WORK INSTRUCTIONS -> Set down exactly, with nothing added, the lines from the one containing "let s2 := (s1.fset eth_PTP_QUALIFIED" through the end of the entries.

PROVIDED DATA ->
/-- The requested source locks (R92, R535). -/
def State.lockSource (s : State) (src : Nat) (m : Measured) : State :=
  let s1 : State := { s with time := { s.time with everLocked := true, freqs := [(s.tick, signed (s.fget time_FREQ_ADJ 0) 32)] } }
  let s2 := (s1.fset time_SERVO_STATE 0 2).fset64 time_ERROR_BOUND_LO time_ERROR_BOUND_HI 0 m.bound
  if s.source = src then s2 else s2.toSource src true

/-- A measurement of the requested source `src` steers the counter (R534): a step where it is the first since Kettle start-up, or beyond ±1,000 ns
while the source is not locked or for the fourth time; else, within ±1,000 ns, a slew. The source locks where `ok` says that it is
qualified and meets its criterion. A PTP source that four measurements beyond the limit have lost is the caller's to lose. -/
def State.steer (s : State) (src : Nat) (off : Int) (m : Measured) (lim : Nat) : State :=
  let r := s.roundNs off
  let s0 := r.2.fset time_LAST_OFFSET 0 (ns32 r.1)
  let far := decide (off.natAbs > 1000 * unitNs.toNat)
  if s.time.step.isSome then s0
  else if ¬ s.time.measured ∨ (far ∧ (s.source ≠ src ∨ src = 1 ∨ 4 ≤ m.beyond)) then
    let t : TimeState := { s0.time with measured := true, step := some (-r.1, r.1) }
    ({ s0 with time := t } : State).fset time_SERVO_STATE 0 (if s.source = src then 2 else 1)
  else if far then s0
  else
    let s1 := s0.slew
    let s2 := if s.source = src then s1.fset64 time_ERROR_BOUND_LO time_ERROR_BOUND_HI 0 m.bound else s1.fset time_SERVO_STATE 0 1
    if m.meets lim ∧ s.source ≠ src then s2.lockSource src m else s2

/-- The step that waits is applied at a tick boundary (R534): one change to the whole counter; every window of measurements starts again; a second
that it skips gets no 1PPS edge (R541). -/
def State.applyStep (s : State) : State :=
  match s.time.step with
  | none => s
  | some (d, off) =>
    let dtc := ((s.time.dtc : Int) + d * 281474976710656).toNat
    let sec := dtc / 2 ^ 48 / 1000000000
    let ports := s.time.ports.map fun p => (p.1, { p.2 with meas := Measured.none, meetsSince := none })
    let t : TimeState := { s.time with dtc := dtc, step := none, ports := ports, ptm := Measured.none, ppsSec := max s.time.ppsSec sec }
    let s1 := ({ s with time := t } : State).fset time_LAST_STEP 0 (ns32 d)
    let s2 := ((s1.fbump time_STEP_COUNT 0 1).count 0x02 0 2 1).err 0x02 0 [9] (ns32 off)
    let s3 := s2.recEv 0x02 0 0x0307 (le (unsigned d 64) 8)
    if Sys2Proof.Machine.present s.variant 0x31 0 then (s3.fset eth_PTP_QUALIFIED 0 0).fset eth_PTP_QUALIFIED 1 0 else s3

/-! ### PTP (R535, R537 to R539) -/

/-- The active port changes (R539). -/
def State.activatePort (s : State) (p : Nat) : State := (s.fset time_ACTIVE_PORT 0 p).refreshRoles

/-- A port's PTP_LOST entry: written at each change of active port, whether or not the bit was set before (R539). -/
def State.ptpLost (s : State) (p : Nat) (change : Bool) : State :=
  if change ∧ bit (s.fget (hdr_ERR_STATUS 0x31) p) 11 then
    s.recEv 0x31 p 0x010B (le 0 4 ++ [11, s.fget (hdr_STATE 0x31) p])
  else s.err 0x31 p [11] 0

/-- A port loses its source (R535, R539): the standby takes over where it meets the lock criterion, else the device enters HOLDOVER. -/
def State.losePort (s : State) (p : Nat) : State :=
  let x := s.ptp p
  let s1 := s.setPtp p { x with master := none, foreigns := [], meas := Measured.none, meetsSince := none, sync := none }
  let s2 := (s1.fset eth_PTP_QUALIFIED p 0).fset64 eth_GM_ID_LO eth_GM_ID_HI p 0
  let q := 1 - p
  if s.source ≠ 0 ∨ s.activePort ≠ p then (if x.master.isSome then s2.ptpLost p false else s2)
  else if s.ptpRuns q ∧ (s.ptp q).meetsSince.isSome then ((s2.fbump time_LOCK_LOSSES 0 1).ptpLost p true).activatePort q
  else (s2.ptpLost p false).loseSource

/-- The order of two foreign masters (R535): by data set, then by identity. -/
def Foreign.before (a b : Foreign) : Bool := decide (a.data ++ [a.sender] < b.data ++ [b.sender])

RESPONSE TO THE TASK ->
  let s2 := (s1.fset eth_PTP_QUALIFIED p 0).fset64 eth_GM_ID_LO eth_GM_ID_HI p 0
  let q := 1 - p
  if s.source ≠ 0 ∨ s.activePort ≠ p then (if x.master.isSome then s2.ptpLost p false else s2)
  else if s.ptpRuns q ∧ (s.ptp q).meetsSince.isSome then ((s2.fbump time_LOCK_LOSSES 0 1).ptpLost p true).activatePort q
  else (s2.ptpLost p false).loseSource

/-- The order of two foreign masters (R535): by data set, then by identity. -/
def Foreign.before (a b : Foreign) : Bool := decide (a.data ++ [a.sender] < b.data ++ [b.sender])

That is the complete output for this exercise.